May long maintained that Peter’s education was superior to any he could have received at an institution. “I do not send him to school,” she said, “because I do not think any school I
have heard of pays enough attention to languages or religion — I once heard an Oxford don get the worst of an argument with a Paris porter.”
But May was deluding herself, and Peter knew it. Because he never went to school, he said later, he always felt inferior. At seven, he couldn’t read as well as other children, and his skills remained so poor that he finally tried to teach himself. He kept a dictionary by his nightstand and studied two new words every evening before going to sleep.
When Peter was about ten, May decided that he was “quite unfitted for any career except art,” so she ordered his tutor to cut mathematics and Latin from his lessons and substitute dramatics. These and other gaps in his education made Peter feel inadequate for the rest of his life.
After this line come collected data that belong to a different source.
/-- Settles O22: each unit leaves its own error or a success. -/
theorem statusAndLengthOfResults : Obligations.StatusAndLengthOfResults := by
  unfold Obligations.StatusAndLengthOfResults
  refine ⟨fun value => ?_, fun win avail => ?_, fun r hr => status_len_data_of_result ?_⟩
  · obtain ⟨-, h⟩ | ⟨w, -, -, h⟩ := encodeResult_cases value <;> rw [h]
    · exact .inr rfl
    · exact .inl rfl
  · obtain ⟨-, h⟩ | ⟨-, h⟩ := decodeResult_cases win avail <;> rw [h]
    · exact .inr rfl
    · exact .inl rfl
  · obtain ⟨value, rfl⟩ | ⟨win, avail, rfl⟩ := hr
    · exact (encodeResult_cases value).imp (fun ⟨_, h⟩ => ⟨_, h⟩) fun ⟨w, _, _, h⟩ => ⟨w, _, h⟩
    · exact (decodeResult_cases win avail).imp (fun ⟨_, h⟩ => ⟨_, h⟩) fun ⟨_, h⟩ => ⟨_, _, h⟩

/-- Settles O23: the word is STATUS above LEN above DATA, and each range lies within one of them. -/
theorem resultWordLayout : Obligations.ResultWordLayout := by
  unfold Obligations.ResultWordLayout
  intro r
  have hbits : r.bits = (r.status ++ r.len ++ r.data : BitVec (2 + 4 + 64)) := rfl
  rw [hbits]
  refine ⟨?_, ?_, BitVec.extractLsb'_append_eq_right⟩
  · rw [BitVec.extractLsb'_append_eq_of_le (by decide)]
    exact BitVec.extractLsb'_append_eq_left
  · rw [BitVec.extractLsb'_append_eq_of_le (by decide)]
    exact BitVec.extractLsb'_append_eq_right

theorem payloadBits_le (w : Width) : w.payloadBits ≤ 62 := by cases w <;> decide

/-- What is left once the tag is cleared is a payload of the width (R134, R142). -/
theorem toNat_clearTag_lt (w : Width) (W : Word) : (clearTag w W).toNat < 2 ^ w.payloadBits := by
  rw [toNat_clearTag]
  exact Nat.mod_lt _ (Nat.two_pow_pos _)

/-- The two bits where an 8-byte form has its tag are clear, whatever the width (R68). -/
theorem extractLsb'_clearTag (w : Width) (W : Word) : (clearTag w W).extractLsb' 62 2 = 0b00#2 := by
  have hle := payloadBits_le w
  apply BitVec.eq_of_getLsbD_eq
  intro i hi
  rw [BitVec.getLsbD_extractLsb', getLsbD_of_payloadBits_le (toNat_clearTag_lt w W) (by omega), Bool.and_false,
    BitVec.getLsbD_zero]

/-- Settles O46: a success has its tag bits cleared, so DATA is a payload of the window's width. -/
theorem decodedValueIsInRange : Obligations.DecodedValueIsInRange := by
  unfold Obligations.DecodedValueIsInRange
  intro win avail hok
  obtain ⟨-, h⟩ | ⟨-, h⟩ := decodeResult_cases win avail <;> rw [h] at hok ⊢
  · cases hok
  · have hlt := toNat_clearTag_lt (windowWidth win) (joinLanes (windowWidth win) win)
    have hpow := Nat.pow_le_pow_right two_pos (payloadBits_le (windowWidth win))
    rw [success_data, success_len, toNat_lenField, ← Width.payloadBits]
    exact ⟨by omega, by omega, extractLsb'_clearTag _ _⟩

/-! ### What the assembler emits: O24, O26 -/

theorem assemble_enc (value : Nat) : assemble (.enc value) =
    if value < 2 ^ 64 then some (cmdWord 0#1 0#4 (BitVec.ofNat 64 value)) else none := by
  simp only [assemble, AsmStmt.wf, decide_eq_true_eq]

theorem assemble_dec (avail win : Nat) : assemble (.dec avail win) =
    if avail < 2 ^ 4 ∧ win < 2 ^ 64 then
      some (cmdWord 1#1 (BitVec.ofNat 4 avail) (BitVec.ofNat 64 win)) else none := by
  simp only [assemble, AsmStmt.wf, Bool.and_eq_true, decide_eq_true_eq]

theorem assemble_decb (bytes : List Nat) : assemble (.decb bytes) =
    if bytes.length ≤ 8 ∧ ∀ b ∈ bytes, b < 256 then
      some (cmdWord 1#1 (BitVec.ofNat 4 bytes.length) (decbWindow (bytes.map (BitVec.ofNat 8)))) else none := by
  simp only [assemble, AsmStmt.wf, Bool.and_eq_true, decide_eq_true_eq, List.all_eq_true, decbAvail, List.length_map]
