/-- R75: for valid blocks that differ only in bits 3 to 0 of coefficient `i`, the records differ exactly
in the matching bits of its nibble of byte `i mod 16`; for blocks that differ only in bit 4 of
coefficient `i`, exactly in `rec_out[128+i]`. -/
def Obligations.PackBitIsolation : Prop :=
  ∀ (s u : State) (i : Nat), i < 32 →
    (∀ k < 32, lane s.coeffIn k ≤ 31#8) → (∀ k < 32, lane u.coeffIn k ≤ 31#8) →
    (∀ k < 32, k ≠ i → lane s.coeffIn k = lane u.coeffIn k) →
    ∃ t v, exec (.pack 32#8) s = .next t ∧ exec (.pack 32#8) u = .next v ∧
      ((lane s.coeffIn i).getLsbD 4 = (lane u.coeffIn i).getLsbD 4 →
        ∀ n < 160, t.recOut.getLsbD n ≠ v.recOut.getLsbD n ↔
          ∃ b < 4, n = 8 * (i % 16) + (if i < 16 then 0 else 4) + b ∧
            (lane s.coeffIn i).getLsbD b ≠ (lane u.coeffIn i).getLsbD b) ∧
      ((lane s.coeffIn i).extractLsb' 0 4 = (lane u.coeffIn i).extractLsb' 0 4 →
        ∀ n < 160, t.recOut.getLsbD n ≠ v.recOut.getLsbD n ↔
          n = 128 + i ∧ (lane s.coeffIn i).getLsbD 4 ≠ (lane u.coeffIn i).getLsbD 4)

/-- R72: the source's two passes give the record of PACK in whatever order their 32 pieces run, so either
pass may come first and they may be fused. -/
def Obligations.PassesInAnyOrder : Prop :=
  ∀ (s : State) (order : List Nat), (∀ i < 32, lane s.coeffIn i ≤ 31#8) →
    order.Perm (List.range 32) →
    ∃ t, exec (.pack 32#8) s = .next t ∧ t.recOut = packInOrder s.coeffIn order

/-- R36: bytes 16 to 19 of the record PACK gives are `high_bits`, little-endian, on bus bits 159 to
128. -/
def Obligations.HighBitsAreLittleEndian : Prop :=
  (∀ r : RecBus, ∀ m < 4, recByte r (16 + m) = (recHighBits r).extractLsb' (8 * m) 8) ∧
    (∀ r : RecBus, ∀ i < 32, (recHighBits r).getLsbD i = r.getLsbD (128 + i)) ∧
    ∀ s : State, (∀ i < 32, lane s.coeffIn i ≤ 31#8) → ∃ t, exec (.pack 32#8) s = .next t ∧
      ∀ m < 4, ∀ b < 8,
        (recByte t.recOut (16 + m)).getLsbD b = (lane s.coeffIn (8 * m + b)).getLsbD 4

/-- The views of R39, which the spec infers: read little-endian, bytes 16 to 19 are `high_bits` and bytes `4m..4m+3` are four low-nibble
bytes; read big-endian, bytes 16 to 19 are another number. -/
def Obligations.MixedWidthViews : Prop :=
  (∀ r : RecBus, recWordLE r 4 = recHighBits r) ∧
    (∀ r : RecBus, ∀ m < 4, ∀ k < 4, (recWordLE r m).extractLsb' (8 * k) 8 = recByte r (4 * m + k)) ∧
    ∃ r : RecBus, recWordBE r 4 ≠ recHighBits r

/-- The corner cases of R76 with one nonzero lane: 16 sets only `high_bits[p]`, 15 only the nibble of
coefficient `p`, and 31 both. -/
def Obligations.PackSingleLaneCorners : Prop :=
  ∀ (s : State) (p : Nat), p < 32 → (∀ k < 32, k ≠ p → lane s.coeffIn k = 0#8) →
    (lane s.coeffIn p = 16#8 → ∃ t, exec (.pack 32#8) s = .next t ∧ t.status = 0#2 ∧
      t.recOut = 1#160 <<< (128 + p)) ∧
    (lane s.coeffIn p = 15#8 → ∃ t, exec (.pack 32#8) s = .next t ∧ t.status = 0#2 ∧
      t.recOut = 15#160 <<< (8 * (p % 16) + if p < 16 then 0 else 4)) ∧
    (lane s.coeffIn p = 31#8 → ∃ t, exec (.pack 32#8) s = .next t ∧ t.status = 0#2 ∧
      t.recOut = 15#160 <<< (8 * (p % 16) + if p < 16 then 0 else 4) ||| 1#160 <<< (128 + p))
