-- ==== Sys2Proof/Laws/Decode.lean ====
section
/-! SUPPORT. The fields of an encoded instruction, and the byte form of a command word. -/

namespace Sys2Proof

@[simp] theorem cmdLen_encode_pack (len : Len) : cmdLen (encode (.pack len)) = len := by
  apply BitVec.eq_of_getLsbD_eq
  intro n hn
  simp only [cmdLen, encode, BitVec.getLsbD_extractLsb', BitVec.getLsbD_append]
  simp [hn]

@[simp] theorem cmdLen_encode_unpack (len : Len) : cmdLen (encode (.unpack len)) = len := by
  apply BitVec.eq_of_getLsbD_eq
  intro n hn
  simp only [cmdLen, encode, BitVec.getLsbD_extractLsb', BitVec.getLsbD_append]
  simp [hn]

@[simp] theorem cmdOp_encode_pack (len : Len) : cmdOp (encode (.pack len)) = false := by
  simp only [cmdOp, encode, BitVec.getLsbD_append]; simp

@[simp] theorem cmdOp_encode_unpack (len : Len) : cmdOp (encode (.unpack len)) = true := by
  simp only [cmdOp, encode, BitVec.getLsbD_append]; simp

/-- A command word is its `op` bit above its `len` field. -/
theorem cmd_ext {a b : Cmd} (hop : cmdOp a = cmdOp b) (hlen : cmdLen a = cmdLen b) : a = b := by
  apply BitVec.eq_of_getLsbD_eq
  intro n hn
  by_cases h : n < 8
  · simpa [cmdLen, h] using congrArg (BitVec.getLsbD · n) hlen
  · obtain rfl : n = 8 := by omega
    exact hop

end Sys2Proof
end

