/-! ### Witnesses for the hypotheses of the obligations -/

theorem test_witness_BitEightSelectsTheOperation :
    (0x020#9).getLsbD 8 = false ∧ (0x1FF#9).getLsbD 8 = true := by decide
theorem test_witness_DecodeEncodeAgree :
    (Instr.unpack 7#8).wellFormed = true ∧
      decode [0x07#8, 0x01#8, 0xAA#8] = .ok (.unpack 7#8, [0xAA#8]) := by decide
theorem test_witness_PlacedWordIsFetched : decodeTableWord 9 0x1FF = some (.unpack 255#8) := by decide
theorem test_witness_StepRunsTheDecodedOperation_held :
    decodeCmd (ports 0x020#9 scenario 0#160).cmd = .pack 32#8 ∧
      (ports 0x020#9 scenario 0#160).pending = [] := by decide
theorem test_witness_StepRunsTheDecodedOperation_script :
    ({ ports 0x100#9 0#256 1#160 with pending := [⟨0x020#9, 0#256, 0#160⟩] } : State).pending =
      ⟨0x020#9, 0#256, 0#160⟩ :: [] := by decide
theorem test_witness_EvaluationFrame : (match exec (.unpack 0#8) (ports 0x100#9 0#256 1#160) with
    | .next t => some t.settled | _ => none) = some true := by decide
theorem test_witness_valid_block :
    ∀ i < 32, lane (ports 0x020#9 scenario 0#160).coeffIn i ≤ 31#8 := by decide
theorem test_witness_max_block : ∀ i < 32, lane (coeffBusOf fun _ => 31#8) i ≤ 31#8 := by decide
theorem test_witness_PackOfWrongLength : (31#8 : Len) ≠ 32#8 ∧ (33#8 : Len) ≠ 32#8 := by decide
theorem test_witness_PackOfOutOfRangeLane :
    31 < 32 ∧ 31#8 < lane (ports 0x020#9 (oneLane 31 32#8) 0#160).coeffIn 31 := by decide
theorem test_witness_StatusPriority_unpack : (ports 0x120#9 0#256 0#160).cmd.getLsbD 8 = true := by
  decide
theorem test_witness_StatusPriority_length : (ports 0x021#9 0#256 0#160).cmd.getLsbD 8 = false ∧
    (ports 0x021#9 0#256 0#160).cmd.extractLsb' 0 8 ≠ 32#8 := by decide
theorem test_witness_StatusPriority_range : (ports 0x020#9 (oneLane 0 32#8) 0#160).cmd.getLsbD 8 =
    false ∧ (ports 0x020#9 (oneLane 0 32#8) 0#160).cmd.extractLsb' 0 8 = 32#8 ∧
    31#8 < lane (ports 0x020#9 (oneLane 0 32#8) 0#160).coeffIn 0 := by decide
theorem test_witness_StatusPriority_ok : (ports 0x020#9 (oneLane 0 31#8) 0#160).cmd.getLsbD 8 =
    false ∧ (ports 0x020#9 (oneLane 0 31#8) 0#160).cmd.extractLsb' 0 8 = 32#8 ∧ ∀ i < 32, lane (ports 0x020#9 (oneLane 0 31#8) 0#160).coeffIn i ≤ 31#8 := by decide
theorem test_witness_RangeCheckForms : (List.replicate 32 (31 : Int)).length = 32 := by decide
theorem test_witness_ValidationTestList : lane (ports 0x020#9 (oneLane 7 32#8) 0#160).coeffIn 7 = 32#8 := by
  decide
theorem test_witness_NoPartialRecord_error :
    (match exec (.pack 31#8) (ports 0x01F#9 0#256 0#160) with
      | .next t => some t.status | _ => none) ≠ some 0#2 := by decide
theorem test_witness_NoPartialRecord_zero : (ports 0x020#9 0#256 0#160).coeffIn = 0#256 := by decide
theorem test_witness_PackBitIsolation_low :
    (∀ k < 32, k ≠ 16 → lane (oneLane 16 7#8) k = lane (oneLane 16 6#8) k) ∧
      (lane (oneLane 16 7#8) 16).getLsbD 4 = (lane (oneLane 16 6#8) 16).getLsbD 4 ∧
      (∀ k < 32, lane (oneLane 16 7#8) k ≤ 31#8) ∧ ∀ k < 32, lane (oneLane 16 6#8) k ≤ 31#8 := by
  decide
theorem test_witness_PackBitIsolation_high :
    (∀ k < 32, k ≠ 31 → lane (oneLane 31 24#8) k = lane (oneLane 31 8#8) k) ∧
      (lane (oneLane 31 24#8) 31).extractLsb' 0 4 = (lane (oneLane 31 8#8) 31).extractLsb' 0 4 ∧
      (∀ k < 32, lane (oneLane 31 24#8) k ≤ 31#8) ∧ ∀ k < 32, lane (oneLane 31 8#8) k ≤ 31#8 := by
  decide
theorem test_witness_PassesInAnyOrder : (List.range 32).reverse.Perm (List.range 32) :=
  List.reverse_perm _
theorem test_witness_PackSingleLaneCorners :
    (∀ k < 32, k ≠ 15 → lane (ports 0x020#9 (oneLane 15 16#8) 0#160).coeffIn k = 0#8) ∧
      lane (oneLane 15 16#8) 15 = 16#8 ∧ lane (oneLane 16 15#8) 16 = 15#8 ∧
      lane (oneLane 31 31#8) 31 = 31#8 := by decide
theorem test_witness_UnpackSingleBit :
    (ports 0x100#9 0#256 (1#160 <<< 159)).recIn = 1#160 <<< 159 ∧ 159 < 160 := by decide
theorem test_witness_IgnoredInputs :
    (ports 0x020#9 scenario 0#160).coeffIn = (ports 0x020#9 scenario 1#160).coeffIn ∧
      (ports 0x100#9 0#256 1#160).recIn = (ports 0x1FF#9 1#256 1#160).recIn := by decide
theorem test_witness_RoundTripBlockFirst :
    (ports 0x020#9 scenario 0#160).cmd.getLsbD 8 = false ∧
      (ports 0x020#9 scenario 0#160).cmd.extractLsb' 0 8 = 32#8 ∧
      (ports 0x1FF#9 0#256 scenarioRecord).cmd.getLsbD 8 = true := by decide
theorem test_witness_RoundTripRecordFirst :
    (ports 0x100#9 0#256 scenarioRecord).cmd.getLsbD 8 = true ∧
      (ports 0x020#9 scenario 0#160).cmd = 0x020#9 ∧
      (unpack (ports 0x100#9 0#256 scenarioRecord).recIn).coeffOut =
        (ports 0x020#9 scenario 0#160).coeffIn := by decide
theorem test_witness_SourceRoundTrips_packs :
    (match sourcePack (List.replicate 32 0) with | .ok p => some p.highBits | _ => none) =
      some 0#32 := by decide
theorem test_witness_SourceRoundTrips :
    (List.replicate 32 (31 : Int)).length = 32 ∧
      ∀ v ∈ List.replicate 32 (31 : Int), 0 ≤ v ∧ v ≤ 31 := by decide
theorem test_witness_HostLengthEncoding : 255 ≤ 255 ∧ 255 < 256 := by decide
theorem test_witness_HostElementEncoding :
    (0 ≤ (255 : Int) ∧ (255 : Int) ≤ 255) ∧ ¬(0 ≤ (256 : Int) ∧ (256 : Int) ≤ 255) ∧
      ¬(0 ≤ (-1 : Int) ∧ (-1 : Int) ≤ 255) ∧ 31 < (List.replicate 32 (0 : Int)).length ∧
      (List.replicate 31 (0 : Int)).length ≤ 31 ∧
      (List.replicate 33 (0 : Int)).take 32 = (List.replicate 40 (0 : Int)).take 32 := by decide
theorem test_witness_no_script : State.reset.pending = [] := by decide
theorem test_witness_AssembledLineOnThePorts :
    (assemble (.pack 255 (List.replicate 32 255))).isSome = true ∧
      (assemble (.unpack (List.replicate 20 255))).isSome = true := by decide
theorem test_witness_AssembledLineOnThePorts_packl :
    31 < (List.replicate 32 (-1 : Int)).length ∧ (List.replicate 31 (-1 : Int)).length ≤ 31 := by
  decide
theorem test_witness_ResponseIgnoresHistory :
    (ports 0x020#9 scenario 0#160).request =
      ((ports 0x020#9 scenario 0#160).drive ⟨.outOfRange, 1#160, 1#256⟩).request := by decide
theorem test_witness_PresentingUnsettles :
    (⟨0x020#9, scenario, 1#160⟩ : Request) ≠ ⟨0x020#9, scenario, 0#160⟩ := by decide
theorem test_witness_HeldRequestSettles : Config.tPd ≤ Config.tPd := Nat.le_refl _
theorem test_witness_StatusPortReading :
    ({ State.reset with status := 0#2 } : State).status = 0#2 ∧
      ({ State.reset with status := 1#2 } : State).status = 1#2 ∧
      ({ State.reset with status := 2#2 } : State).status = 2#2 ∧
      ({ State.reset with status := 3#2 } : State).status = 3#2 := by decide
theorem test_witness_InvariantIsKept :
    ((ports 0x100#9 0#256 0#160).drive ⟨.ok, 0#160, 0#256⟩).Inv ∧
      observed (step ((ports 0x100#9 0#256 0#160).drive ⟨.ok, 0#160, 0#256⟩)) =
        some [⟨.ok, 0#160, 0#256⟩] := by
  refine ⟨⟨fun _ => by decide, fun r hr => ?_⟩, by decide⟩
  exact absurd hr (List.not_mem_nil)

end Sys2Proof.Tests
end

section
/-! Proofs of the obligations about the state and the run (10_state.md), over the laws of State, Eval and
Step. -/

namespace Sys2Proof.Machine

/-! ### What the host's actions leave on the ports -/

@[simp] theorem State.present_cmd (s : State) (q : Request) : (s.present q).cmd = q.cmd :=
  congrArg Request.cmd (s.present_request q)

@[simp] theorem State.present_coeffIn (s : State) (q : Request) :
    (s.present q).coeffIn = q.coeffIn :=
  congrArg Request.coeffIn (s.present_request q)

@[simp] theorem State.present_recIn (s : State) (q : Request) : (s.present q).recIn = q.recIn :=
  congrArg Request.recIn (s.present_request q)

@[simp] theorem State.load_request (s : State) (q : Request) (rest : List Request) :
    (s.load q rest).request = q := by
  simp [State.load]
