/-! ### Session commands -/

/-- R90: BEGINP. -/
def Obligations.BeginpBindsDestination : Prop :=
  ∀ s : State, exec .beginp s =
    if s.dstBase.toNat + s.dstCap.toNat > 2 ^ 32 then
      .next { s with status := { s.status with err := .badCommand } }
    else
      .next { s with boundBase := s.dstBase, boundCap := s.dstCap, wr := 0#32,
                     status := { s.status with bound := true, err := .ok } }

/-- R92: SHUTDOWN. -/
def Obligations.ShutdownResetsSessionAndEngines : Prop :=
  ∀ s : State, exec .shutdown s =
    .next { s with boundBase := 0#32, boundCap := 0#32, wr := 0#32,
                   status := { err := .ok, corrupt := false, bound := false, tbl := s.status.tbl, cerr := .ok },
                   codec := { u11 := ⟨0#4, 0#10⟩, c12 := [], u6 := ⟨0#4, 0#4⟩, u10 := ⟨0#4, 0#8⟩, cy := [] } }

/-! ### The common PARSE* sequence -/

/-- R100 step 2, R56, R166: a source range that would wrap is BadCommand, and nothing else changes. -/
def Obligations.SourceWrapIsBadCommand : Prop :=
  ∀ (k : ParseOp) (frag : Frag) (loss : Bool) (len : Nat) (s : State),
    s.srcBase.toNat + len > 2 ^ 32 →
    exec (k.instr frag loss len) s = .next { s with status := { s.status with err := .badCommand } }

/-- R100 step 4, R165: while `CORRUPT` is 1 a PARSE* command without the BEGIN bit fails with `CERR`, and nothing else
changes. -/
def Obligations.CorruptRejectsUntilBegin : Prop :=
  ∀ (k : ParseOp) (frag : Frag) (loss : Bool) (len : Nat) (s : State),
    s.srcBase.toNat + len ≤ 2 ^ 32 → hasBegin frag = false → s.status.corrupt = true →
    exec (k.instr frag loss len) s = .next { s with status := { s.status with err := s.status.cerr } }

/-- R100 steps 3 and 7, R161, R165: a command that would emit more than fits writes no byte, keeps the BEGIN reset, and
sets `CORRUPT`, `CERR` and `ERR`. -/
def Obligations.OverflowWritesNothing : Prop :=
  ∀ (k : ParseOp) (frag : Frag) (loss : Bool) (len : Nat) (s : State),
    parseRuns frag len s → sourceAdmitted len s → s.wr.toNat + k.need frag len s > s.boundCap.toNat →
    exec (k.instr frag loss len) s =
      .next { s with codec := k.start frag s,
                     status := { s.status with err := .outputBufferOverflow, corrupt := true,
                                               cerr := .outputBufferOverflow } }

/-- R57, R100: a PARSE* command stops with a fault exactly when it reads a source range not wholly admitted, or is about
to write a range not wholly admitted; it is never refused. -/
def Obligations.ParseFaultsExactlyWhenUnadmitted : Prop :=
  ∀ (k : ParseOp) (frag : Frag) (loss : Bool) (len : Nat) (s : State), stateInv s →
    ((exec (k.instr frag loss len) s = .fault .sourceNotAdmitted ↔ parseRuns frag len s ∧ ¬ sourceAdmitted len s) ∧
     (exec (k.instr frag loss len) s = .fault .destinationNotAdmitted ↔
        parseRuns frag len s ∧ sourceAdmitted len s ∧ s.wr.toNat + k.need frag len s ≤ s.boundCap.toNat ∧
        ¬ destinationAdmitted (k.need frag len s) s) ∧
     exec (k.instr frag loss len) s ≠ .fault .noSuchAddress ∧
     ∀ r, exec (k.instr frag loss len) s ≠ .refused r)
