-- ==== Sys2Proof/Laws/Tables.lean ====
section
/-! SUPPORT. The table fill of R142: what setting a range does, the lengths of both tables, and what a valid shift is. -/

namespace Sys2Proof.Machine

@[simp] theorem setRange_length (v : Half) (lo hi : Nat) (l : List Half) : (setRange v lo hi l).length = l.length := by
  induction l generalizing lo hi with
  | nil => cases lo <;> cases hi <;> rfl
  | cons x xs ih => cases lo <;> cases hi <;> simp [setRange, ih]

/-- Setting a range sets the entries of the range, and no other. -/
theorem setRange_getD (v : Half) (lo hi : Nat) (l : List Half) (i : Nat) :
    (setRange v lo hi l).getD i 0#16 = if lo ≤ i ∧ i < hi ∧ i < l.length then v else l.getD i 0#16 := by
  induction l generalizing lo hi i with
  | nil => cases lo <;> cases hi <;> simp [setRange]
  | cons x xs ih =>
    cases lo with
    | zero =>
      cases hi with
      | zero => simp [setRange]
      | succ hi =>
        cases i with
        | zero => simp [setRange]
        | succ i => simp only [setRange, List.getD_cons_succ, ih, List.length_cons]; simp
    | succ lo =>
      cases i with
      | zero => simp [setRange]
      | succ i =>
        simp only [setRange, List.getD_cons_succ, ih, List.length_cons]
        congr 1
        apply propext
        omega

theorem foldl_fillShift_length (f : S2dConfig → Nat → Option Rat) (r : S2dConfig) (l : List Nat) (a : FillState) :
    (l.foldl (fillShift f r) a).s2d.length = a.s2d.length ∧ (l.foldl (fillShift f r) a).d2s.length = a.d2s.length := by
  induction l generalizing a with
  | nil => exact ⟨rfl, rfl⟩
  | cons x xs ih =>
    rw [List.foldl_cons, (ih _).1, (ih _).2]
    unfold fillShift
    split <;> simp

/-- The forward table has an entry for every entry of the allocation. -/
@[simp] theorem fillS2d_length (f : S2dConfig → Nat → Option Rat) (r : S2dConfig) (shiftAlloc depthAlloc : Nat) :
    (fillS2d f r shiftAlloc depthAlloc).length = shiftAlloc := by
  simp [fillS2d, fillLoop, foldl_fillShift_length]

/-- The inverse table has an entry for every entry of the allocation. -/
@[simp] theorem fillD2s_length (f : S2dConfig → Nat → Option Rat) (r : S2dConfig) (shiftAlloc depthAlloc : Nat) :
    (fillD2s f r shiftAlloc depthAlloc).length = depthAlloc := by
  simp [fillD2s, fillLoop, foldl_fillShift_length]

/-- What a valid shift's stored depth is (R142 (b), (c)). -/
theorem validDepth_some {f : S2dConfig → Nat → Option Rat} {r : S2dConfig} {s d : Nat}
    (h : validDepth f r s = some d) :
    d ≤ r.maxDepth.toNat ∧
      ∃ q, f r s = some q ∧ (r.minCutoff.toNat : Rat) < q ∧ q < r.maxCutoff.toNat ∧ (d : Int) = q.floor := by
  unfold validDepth at h
  split at h
  · cases h
  · rename_i q hq
    split at h
    · rename_i hc
      have hp : (0 : Rat) < q := lt_of_le_of_lt (by positivity) hc.1
      have h0 : (0 : Int) ≤ q.floor := Rat.le_floor_iff.2 (by exact_mod_cast hp.le)
      have hd : q.floor.toNat = d := by simpa using h
      exact ⟨by omega, q, hq, hc.1, hc.2.1, by omega⟩
    · cases h

/-- A shift whose depth passes the test of R142 (b), (c) is valid, with the integer part as its stored depth. -/
theorem validDepth_of {f : S2dConfig → Nat → Option Rat} {r : S2dConfig} {s : Nat} {q : Rat} (hq : f r s = some q)
    (hmin : (r.minCutoff.toNat : Rat) < q) (hmax : q < r.maxCutoff.toNat) (hd : q.floor ≤ (r.maxDepth.toNat : Int)) :
    validDepth f r s = some q.floor.toNat := by
  simp [validDepth, hq, hmin, hmax, hd]

/-- A count of at most 65536 entries fits the 17 bits of its register (R29). -/
theorem toNat_ofNat_count (x : Half) : (BitVec.ofNat 17 (x.toNat + 1)).toNat = x.toNat + 1 := by
  have := x.isLt
  simp
  omega

end Sys2Proof.Machine
end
His mother, Peter later said, was “cotillionesque, easily swayed by other people.” She believed in astrology and reincarnation, and wrote of seeing UFOs in the skies and ghosts in her bedroom. For a time, she embraced a series of religions, among them Christian Science and Zen Buddhism. “Naturally, I was dragged along,” Peter said — and, impressionable as he was, he became fanatically religious.
When May sent him to a Christian Scientist practitioner to be cured of hay fever, he returned after the sixth visit carrying a bouquet of flowers. Aghast, May braced herself for a night spent listening to Peter’s sneezes. “Oh no,” he told her. “We’ve trodden on the devil and no more hay fever.” He then recited a Scientific Statement of Being and buried his face in the flowers. He was, May professed, never again troubled by allergies.
Somewhat later, Peter refused to play with a little girl aboard ship because she was wearing denim slacks. “She’s an abomination unto the Lord!” he cried. “It says so plainly in the twenty-second chapter of Deuteronomy!”